Studies show the shorter duration, but more intense workouts result in an increased supply of oxygen to the muscles and improved lung, heart, and metabolic health. They also result in improved exercise tolerance, or how well the heart responds to exercise.

Marine Corps recruits, for example, must pass physical and combat fitness tests and be ready for the rigors of other training events and follow-on training, said Bockelman. “We’ve looked at those physical demands and developed a progressive regimen in balance with total body high-intensity interval training, strength conditioning, mobility, and flexibility.”

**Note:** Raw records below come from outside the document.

/-- DMA_RESUME (0x0706): channel, RETRY 0 or SKIP 1. SKIP of a TRACE_DRAIN halted by Blaze rewrites the condemned block's entry as a GAP of
unknown length (R437). -/
def execDmaResume (c : Cap) (s : State) : Host.Outcome State Fault Refusal :=
  done (s.checked c 0x0706 c.isOp 2 (fun s =>
    let ch := c.p 0
    if 128 ≤ ch ∨ 1 < c.p 1 then s.reply c 0x0706 S_BADPARAM
    else if s.rd BX_DMA_CH_STS_STATE ch ≠ 2 then s.reply c 0x0706 S_CONFLICT
    else if c.p 1 = 0 then ((s.setChan ch {}).wr BX_DMA_CH_STS_STATE ch 1).reply c 0x0706 S_OK
    else
      let trace : Bool := s.rd BX_DMA_CH_STS_LAST_STATUS ch = 3 && (s.chan ch).desc.any (fun (d : List Nat) => dOp d == 3)
      let s := if trace then s.makeGap (s.rd BX_TRS_STS_DRAIN_RD) (2 ^ 32 - 1) else s
      (s.dmaNext ch).reply c 0x0706 S_OK))

/-- DMA_STATUS (0x0707). -/
def execDmaStatus (c : Cap) (s : State) : Host.Outcome State Fault Refusal :=
  done (s.checked c 0x0707 c.isOp 1 (fun s =>
    if 128 ≤ c.p 0 then s.reply c 0x0707 S_BADPARAM
    else s.reply c 0x0707 S_OK [s.readReg .BX_DMA_CH_CFG (c.p 0), s.readReg .BX_DMA_CH_STS (c.p 0)]))

/-! ## Blaze units of BX64 (R201) -/

/-- A unit reports a block to the consumer of its path (Table 7-6): the job of the replay context, that of the bank being loaded where the block is
one of its (units 0 to 15), or the DMA channel (24 to 31). -/
def State.bxReport (s : State) (u outcome : Nat) (b : BxBlock) : State :=
  let bad : Bool := outcome = blzMismatch || outcome = blzStale
  if u < 16 then
    match s.rpl.ctxs.find? b.owner with
    | none => s
    | some x =>
      let mark (j : RplJob) : RplJob := { j with blaze := j.blaze || bad, unverified := j.unverified || decide (outcome = blzUnverified) }
      { s with rpl := { s.rpl with ctxs := s.rpl.ctxs.set b.owner (if b.loading then { x with other := x.other.map mark } else { x with run := x.run.map mark }) } }
  else if 24 ≤ u ∧ bad ∧ s.rd BX_DMA_CH_STS_STATE b.owner = 1 then
    match (s.chan b.owner).desc with
    | none => s
    | some d => s.dmaHalt b.owner d 3
  else s

/-- The outcome of a pass acts: CHECK_CORRUPT is re-read, a condemned block is handled, and the consumer told. -/
def State.bxOutcome (s : State) (u outcome tries : Nat) (b : BxBlock) : State :=
  if outcome = blzCorrupt then
    if tries < 2 then (s.setHbm { s.hbm with reread := s.hbm.reread.set u (b, tries + 1) }).emit (.reread u b.addr)
    else ((s.blzCount (16 + u) blzUnverified).blzLast (16 + u) blzUnverified b.addr b.tag).bxReport u blzUnverified b
  else
    let s := if outcome = blzMismatch ∨ outcome = blzStale then s.bxCondemn u b else s
    s.bxReport u outcome b

/-- BX_BLAZE_CHECK: unit u, in service, checks a block passing its point, or forms its word where form is given: the FMT byte of a write
point. -/
def execBxBlazeCheck (u : Nat) (form : Option Nat) (b : BxBlock) (s : State) : Host.Outcome State Fault Refusal :=
  if 32 ≤ u ∨ ¬ s.flag BLZ_CFG_EN (16 + u) then done s
  else
    match form with
    | some fmt => done (s.bxForm u fmt b)
    | none => let r := s.bxPass u b; done (r.2.bxOutcome u r.1 0 b)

The conditioning program is designed to improve their physical performance, but it also provides general health improvement to include heart health. However, there are other aspects to heart health that contribute to overall health for optimum performance.

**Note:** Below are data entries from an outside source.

/-- GRS_CHECK: the vote in the snapshot of epoch n of die d is checked against a vote of this BX64's own. -/
def execGrsCheck (d n : Nat) (s : State) : Host.Outcome State Fault Refusal :=
  let due : Bool := s.flag BX_GRV_GRS_CHK_EN && n % max 1 (s.rd BX_GRV_GRS_CHK_EVERY) = 0 && s.grv.grsChecked.find? d ≠ some n
  let c := s.cfgOf n
  match s.held? d n, (if c.fld BX_GRV_GRS_SEL_EN 0 = 0 then none else s.grv.slots.find? (c.fld BX_GRV_GRS_SEL_SLOT 0)) with
  | some x, some m =>
    if ¬ due ∨ x.row ≠ some 10 then done s
    else
      let s := { s with grv := { s.grv with grsChecked := s.grv.grsChecked.set d n } }
      let g := snapGrs x.bytes
      if ¬ bitAt g 15 then done s
      else
        let h := parseModel m.binary
        let feat (f : Nat) : Option Nat := grsFeature ((s.genCfg x.gen).zx.getD d []) x.bytes f
        match modelSums m.binary h.binary h feat with
        | none => done s
        | some sums =>
          let r := voteOf sums h.voteMin h.tieAbstain
          if r.cls = bits g 7 0 ∧ r.alarm (alarmBit m.binary) = bitAt g 14 then done s
          else
            let s := (s.bump BX_GRV_CNT1_GRS_MISMATCH).signal { ty := 0x0505, source := 5, idx := d, self := d = 64, die := s.dieAddr d, inc := x.inc, extra := n }
            done ((s.setReason d 5 n).mirrorDie d)
  | _, _ => done s

end Sys2Proof.Machine
end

Proper sleep and a healthy diet, for example, allow the body to recover and withstand high-stress and high-performance careers such as those of service members.

“A diet with high levels of fat, especially saturated fats, cholesterol, sodium, and alcohol has been linked poor heart health,” said Bockelman. “High-performing service members need to look at foods to fuel their body for performance and health.”

A calorie intake over your daily needs will lead to obesity, which increases the risk for a cardiac episode, he said. And combining this with a high-stress lifestyle is not a good combination for optimum performance.

Likewise, “poor sleep patterns disrupt the resting heart rate and can increase blood pressure,” he said. “Restful sleep is vital to daily performance and health.”

Spiritual and mental health also contribute to a healthy heart. In turn, a healthy heart impacts mind and spirit for optimal performance.

“Sound spirituality can provide a sense of purpose,” said Bockelman. “This can lower stress levels and can help service members cope with stressful situations. In turn, cardiorespiratory stress and blood pressure can stay low.”

Service members can “work out” certain aspects of their life to contribute to keeping their heart healthy by making sound lifestyle choices to ensure they attain overall health. Today, technology provides tools to help individuals help themselves achieve and maintain optimum health.

“There are a multitude of smartphone apps to help lead you through brief mindfulness and relaxation techniques,” said Bockelman. “Even watches are now providing stress evaluation and recommendations. A couple minutes a few times a day with these techniques can bring a significant calm and stress reduction to your life.”